[gates] OOM failures on CI

Bug #1623394 reported by Timur Nurlygayanov
50
This bug affects 7 people
Affects Status Importance Assigned to Milestone
Fuel for OpenStack
Fix Committed
High
Fuel Sustaining
Mitaka
Fix Committed
High
Fuel Sustaining

Bug Description

The gates are broken, example:

https://review.openstack.org/#/c/369427/3/

in the logs we can see the following error:

2016-09-14T06:26:54.030000+00:00 warning: [ 2687.871970] nova-api invoked oom-killer: gfp_mask=0x24201ca, order=0, oom_score_adj=0
2016-09-14T06:26:54.030367+00:00 err: [ 2687.872346] Out of memory: Kill process 411 (mysqld) score 45 or sacrifice child
2016-09-14T06:26:54.030367+00:00 err: [ 2687.872419] Killed process 411 (mysqld) total-vm:2547180kB, anon-rss:115368kB, file-rss:0kB

The root of the issue:
We discussed the issue with Maksim Malchuk and he suggested to increase the size of RAM on controller nodes in this job to make gate more stable.

Note:
We need to review all gates where we run BVT/SWARM tests and make sure we increase the RAM size for all of them to avoid random false-negative fails.
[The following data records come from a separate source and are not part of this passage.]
-- ==== Sys2Proof/Laws/Step.lean ====
section
/-! SUPPORT. Everything a step can do to the state, once: a relation kept by the few updates that
meanings are made of is kept by every instruction, every fetch and every step
(spec/40_execution.md R200 to R211). -/

namespace Sys2Proof.Machine

/-- A relation between the states before and after that every update a step is made of keeps. -/
structure Preserved (R : State → State → Prop) : Prop where
  refl : ∀ s, R s s
  trans : ∀ {s t u}, R s t → R t u → R s u
  regs : ∀ s g, R s { s with regs := g }
  flags : ∀ s f, f.intf = s.flags.intf → R s (s.setFlags f)
  control : ∀ s f, R s { s with flags := f, interruptEnabled := f.intf }
  eip : ∀ s v, R s (s.setEip v)
  halt : ∀ s, R s { s with halted := true }
  interrupts : ∀ s, R s { s with interrupts := s.interrupts + 1 }
  clock : ∀ s, R s (afterClockDraw s)
  rand : ∀ s, R s (afterRandDraw s)
  counts : ∀ s n k, R s { s with instructionCount := n, cycleCount := k }
  readOk : ∀ {s v w x t}, memRead v w s = .ok x t → R s t
  readFault : ∀ {s v w f}, memRead v w s = .fault f → R s f.left
  writeOk : ∀ {s v w x t}, memWrite v w x s = .ok () t → R s t
  writeFault : ∀ {s v w x f}, memWrite v w x s = .fault f → R s f.left

/-- The relation holds between a state and what an operation on it leaves. -/
def Res.Keeps {α : Type} (R : State → State → Prop) (s : State) : Res α → Prop
  | .ok _ t => R s t
  | .fault f => R s f.left

/-- The relation holds between a state and what an instruction or a step leaves. -/
def Keeps (R : State → State → Prop) (s : State) : Outcome → Prop
  | .next t => R s t
  | .fault f => R s f.left
  | .refused _ => True

namespace Preserved

variable {R : State → State → Prop} (h : Preserved R)
include h

theorem bind {α β : Type} {s : State} {r : Res α} {k : α → State → Res β} (hr : r.Keeps R s)
    (hk : ∀ x t, (k x t).Keeps R t) : (r.bind k).Keeps R s := by
  cases r with
  | fault f => exact hr
  | ok x t =>
    have := hk x t
    rw [Res.bind_ok]
    cases hkt : k x t with
    | ok y u => rw [hkt] at this; exact h.trans hr this
    | fault f => rw [hkt] at this; exact h.trans hr this

omit h in
theorem outcome {s : State} {r : Res Unit} (hr : r.Keeps R s) : Keeps R s r.outcome := by
  cases r <;> exact hr

theorem memRead (v : Word) (w : Width) (s : State) : (Machine.memRead v w s).Keeps R s := by
  cases hr : Machine.memRead v w s with
  | ok x t => exact h.readOk hr
  | fault f => exact h.readFault hr

theorem memWrite (v : Word) (w : Width) (x : Word) (s : State) :
    (Machine.memWrite v w x s).Keeps R s := by
  cases hr : Machine.memWrite v w x s with
  | ok x t => exact h.writeOk hr
  | fault f => exact h.writeFault hr

theorem readPlace (p : Place) (s : State) : (Machine.readPlace p s).Keeps R s := by
  cases p with
  | reg8 r => exact h.refl s
  | reg32 r => exact h.refl s
  | mem w m => exact h.memRead _ _ _

theorem readOperand (o : Operand) (s : State) : (Machine.readOperand o s).Keeps R s := by
  cases o with
  | place p => exact h.readPlace p s
  | imm8 v => exact h.refl s
  | imm32 v => exact h.refl s

theorem writePlace (p : Place) (v : Word) (s : State) : (Machine.writePlace p v s).Keeps R s := by
  cases p with
  | reg8 r => exact h.regs s _
  | reg32 r => exact h.regs s _
  | mem w m => exact h.memWrite _ _ _ _

theorem push (v : Word) (s : State) : (Machine.push v s).Keeps R s := by
  have hw := h.memWrite (s.reg .esp - 4) .dword v (s.setReg .esp (s.reg .esp - 4))
  have hr := h.regs s (s.regs.set .esp (s.reg .esp - 4))
  unfold Machine.push
  cases hm : Machine.memWrite (s.reg .esp - 4) .dword v (s.setReg .esp (s.reg .esp - 4)) with
  | ok x t => rw [hm] at hw; exact h.trans hr hw
  | fault f => rw [hm] at hw; exact h.trans hr hw

theorem pop (s : State) : (Machine.pop s).Keeps R s :=
  h.bind (h.memRead _ _ _) fun _ _ => h.regs _ _

theorem aluWrite (op : AluOp) (w : Width) (dst : Place) (src : Operand) (s : State) :
    (Machine.aluWrite op w dst src s).Keeps R s :=
  h.bind (h.readPlace _ _) fun _ _ => h.bind (h.readOperand _ _) fun _ _ =>
    h.bind (h.writePlace _ _ _) fun _ _ => h.flags _ _ (by cases op <;> rfl)

theorem aluTest (op : AluOp) (w : Width) (dst : Place) (src : Operand) (s : State) :
    (Machine.aluTest op w dst src s).Keeps R s :=
  h.bind (h.readPlace _ _) fun _ _ => h.bind (h.readOperand _ _) fun _ _ =>
    h.flags _ _ (by cases op <;> rfl)

theorem move (dst : Place) (src : Operand) (s : State) : (Machine.move dst src s).Keeps R s :=
  h.bind (h.readOperand _ _) fun _ _ => h.writePlace _ _ _

theorem unaryWrite (f : Word → Word) (g : Word → Flags → Flags) (dst : Place) (s : State)
    (hg : ∀ a x, (g a x).intf = x.intf) : (Machine.unaryWrite f g dst s).Keeps R s :=
  h.bind (h.readPlace _ _) fun _ _ => h.bind (h.writePlace _ _ _) fun _ _ => h.flags _ _ (hg _ _)

theorem shiftWrite (op : ShiftOp) (dst : Place) (count : Byte) (s : State) :
    (Machine.shiftWrite op dst count s).Keeps R s :=
  h.bind (h.readPlace _ _) fun _ _ => h.bind (h.writePlace _ _ _) fun _ _ => h.flags _ _ rfl

theorem jumpRel8If (cond : Cond) (rel : Byte) (s : State) :
    (Machine.jumpRel8If cond rel s).Keeps R s := by
  unfold Machine.jumpRel8If
  split
  · exact h.eip _ _
  · exact h.refl _

theorem drawInto (dst : Place) (s : State) : (Machine.drawInto dst s).Keeps R s := by
  have hw := h.writePlace dst (randDraw s) (afterRandDraw s)
  have hb : (Machine.drawInto dst s).Keeps R (afterRandDraw s) :=
    h.bind hw fun _ _ => h.flags _ _ rfl
  cases hd : Machine.drawInto dst s with
  | ok x t => rw [hd] at hb; exact h.trans (h.rand s) hb
  | fault f => rw [hd] at hb; exact h.trans (h.rand s) hb

/-- Every instruction keeps the relation, whether it completes or raises. -/
theorem exec (i : Instr) (s : State) : Keeps R s (Machine.exec i s) := by
  cases i with
  | adcRm32Imm32 rm imm =>
    simp only [Machine.exec, execAdcRm32Imm32]; split
    · trivial
    · exact outcome (h.aluWrite _ _ _ _ _)
  | sbbRm32Imm32 rm imm =>
    simp only [Machine.exec, execSbbRm32Imm32]; split
    · trivial
    · exact outcome (h.aluWrite _ _ _ _ _)
  | adcRm32Imm8 rm imm =>
    simp only [Machine.exec, execAdcRm32Imm8]; split
    · trivial
    · exact outcome (h.aluWrite _ _ _ _ _)
  | sbbRm32Imm8 rm imm =>
    simp only [Machine.exec, execSbbRm32Imm8]; split
    · trivial
    · exact outcome (h.aluWrite _ _ _ _ _)
  | nop => exact h.refl s
  | hlt => exact h.halt s
  | intImm8 v => exact h.interrupts s
  | cli => exact h.control s { s.flags with intf := false }
  | sti => exact h.control s { s.flags with intf := true }
  | cld => exact h.flags s _ rfl
  | std => exact h.flags s _ rfl
  | jmpRel8 rel => exact h.eip s _
  | jmpTarget32 target => exact h.eip s _
  | jlTarget32 target =>
    simp only [Machine.exec, execJlTarget32]; split
    · exact h.eip s _
    · exact h.refl s
  | callTarget32 target => exact outcome (h.bind (h.push _ _) fun _ _ => h.eip _ _)
  | ret => exact outcome (h.bind (h.pop _) fun _ _ => h.eip _ _)
  | pushR32 r => exact outcome (h.push _ _)
  | pushf => exact outcome (h.push _ _)
  | popR32 r => exact outcome (h.bind (h.pop _) fun _ _ => h.regs _ _)
  | popf => exact outcome (h.bind (h.pop _) fun _ _ => h.control _ _)
  | movAddr32Eax a => exact outcome (h.memWrite _ _ _ _)
  | xchgRm32R32 rm r =>
    exact outcome (h.bind (h.readPlace _ _) fun _ _ => h.bind (h.readPlace _ _) fun _ _ =>
      h.bind (h.writePlace _ _ _) fun _ _ => h.writePlace _ _ _)
  | rdtsc => exact h.trans (h.clock s) (h.trans (h.regs _ _) (h.regs _ _))
  | rdrandRm32 rm => exact outcome (h.drawInto _ _)
  | rdseedRm32 rm => exact outcome (h.drawInto _ _)
  | mulRm32 rm =>
    exact outcome (h.bind (h.readPlace _ _) fun _ _ =>
      h.trans (h.regs _ _) (h.trans (h.regs _ _) (h.flags _ _ rfl)))
  | imulRm32 rm =>
    exact outcome (h.bind (h.readPlace _ _) fun _ _ =>
      h.trans (h.regs _ _) (h.trans (h.regs _ _) (h.flags _ _ rfl)))
  | imul2R32Rm32 r rm =>
    exact outcome (h.bind (h.readPlace _ _) fun _ _ => h.bind (h.readPlace _ _) fun _ _ =>
      h.bind (h.writePlace _ _ _) fun _ _ => h.flags _ _ rfl)
  | divRm32 rm =>
    refine outcome (h.bind (h.readPlace _ _) fun x t => ?_)
    dsimp only
    split
    · exact h.refl _
    · exact h.trans (h.regs _ _) (h.regs _ _)
  | idivRm32 rm =>
    refine outcome (h.bind (h.readPlace _ _) fun x t => ?_)
    dsimp only
    split
    · exact h.refl _
    · split
      · exact h.trans (h.regs _ _) (h.regs _ _)
      · exact h.refl _
  | incR32 r =>
    simp only [Machine.exec, execIncR32]; exact outcome (h.unaryWrite _ _ _ _ fun _ _ => rfl)
  | decR32 r =>
    simp only [Machine.exec, execDecR32]; exact outcome (h.unaryWrite _ _ _ _ fun _ _ => rfl)
  | andEaxImm32 imm =>
    simp only [Machine.exec, execAndEaxImm32]; exact outcome (h.aluWrite _ _ _ _ _)
  | xorEaxImm32 imm =>
    simp only [Machine.exec, execXorEaxImm32]; exact outcome (h.aluWrite _ _ _ _ _)
  | cmpEaxImm32 imm =>
    simp only [Machine.exec, execCmpEaxImm32]; exact outcome (h.aluTest _ _ _ _ _)
  | movR8Imm8 r imm =>
    simp only [Machine.exec, execMovR8Imm8]; exact outcome (h.move _ _ _)
  | movR32Imm32 r imm =>
    simp only [Machine.exec, execMovR32Imm32]; exact outcome (h.move _ _ _)
  | notRm32 rm => exact outcome (h.unaryWrite _ _ _ _ fun _ _ => rfl)
  | negRm32 rm => exact outcome (h.unaryWrite _ _ _ _ fun _ _ => rfl)
  | _ =>
    first
      | exact outcome (h.aluWrite _ _ _ _ _)
      | exact outcome (h.aluTest _ _ _ _ _)
      | exact outcome (h.move _ _ _)
      | exact outcome (h.shiftWrite _ _ _ _)
      | exact outcome (h.jumpRel8If _ _ _)

/-- The reads of a decode keep the relation. -/
theorem onMmu (start : Word) (f : Fetch) (a : Word) (s : State) :
    (Fetch.onMmu start f a s).Keeps R s := by
  induction f generalizing a s with
  | done i => exact h.refl s
  | reject e => exact h.refl s
  | byte k ih => exact h.bind (h.memRead _ _ _) fun _ _ => ih _ _ _
  | dword k ih => exact h.bind (h.memRead _ _ _) fun _ _ => ih _ _ _

theorem fetch (s : State) : (Machine.fetch s).Keeps R s := h.onMmu _ _ _ _

theorem retire (i : Instr) (eip0 : Word) (s : State) : R s (Machine.retire i eip0 s) :=
  h.trans (h.counts s (s.instructionCount + 1) (s.cycleCount + cycleCost i.mnemonic))
    (h.eip _ (if s.eip = eip0 then eip0 + BitVec.ofNat 32 i.size else s.eip))

/-- Every step keeps the relation, whether it completes or raises. -/
theorem step (s : State) : Keeps R s (Machine.step s) := by
  unfold Machine.step
  split
  · exact h.refl s
  · have hf := h.fetch s
    cases hfe : Machine.fetch s with
    | fault f => rw [hfe] at hf; exact hf
    | ok i s1 =>
      rw [hfe] at hf
      have he := h.exec i s1
      dsimp only
      cases hex : Machine.exec i s1 with
      | next t => rw [hex] at he; exact h.trans hf (h.trans he (h.retire i s.eip t))
      | fault f => rw [hex] at he; exact h.trans hf he
      | refused r => trivial

end Preserved

/-- What an outcome kept, read off a next state. -/
theorem Keeps.next {R : State → State → Prop} {s t : State} {o : Outcome} (h : Keeps R s o)
    (ho : o = .next t) : R s t := by subst ho; exact h

/-- What an outcome kept, read off a fault. -/
theorem Keeps.fault {R : State → State → Prop} {s : State} {f : Fault} {o : Outcome} (h : Keeps R s o)
    (ho : o = .fault f) : R s f.left := by subst ho; exact h

end Sys2Proof.Machine
end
Also failed tests due to out of memory issue:

https://ci.fuel-infra.org/job/master.puppet-openstack.fuel-library.pkgs.ubuntu.smoke_neutron/4628

https://product-ci.infra.mirantis.net/view/10.0/job/10.0.main.ubuntu.smoke_neutron/656/
https://product-ci.infra.mirantis.net/view/10.0/job/10.0.main.ubuntu.smoke_neutron/652/

https://ci.fuel-infra.org/job/master.puppet-openstack.fuel-library.pkgs.ubuntu.smoke_neutron/4678/
https://ci.fuel-infra.org/job/master.puppet-openstack.fuel-library.pkgs.ubuntu.smoke_neutron/4683/
https://ci.fuel-infra.org/job/master.puppet-openstack.fuel-library.pkgs.ubuntu.smoke_neutron/4681/
https://ci.fuel-infra.org/job/master.puppet-openstack.fuel-library.pkgs.ubuntu.smoke_neutron/4679/

https://ci.fuel-infra.org/job/master.puppet-openstack.fuel-library.pkgs.ubuntu.smoke_neutron/4695/

Tags: area-ci
description: updated
tags: added: area-ci
Changed in fuel:
assignee: nobody → Fuel CI (fuel-ci)
importance: Undecided → High
Revision history for this message
Nastya Urlapova (aurlapova) wrote :

We mustn't increase RAM for tests! First step is check that gate use *23 version of MySQL, second - investigate a real cause of failure.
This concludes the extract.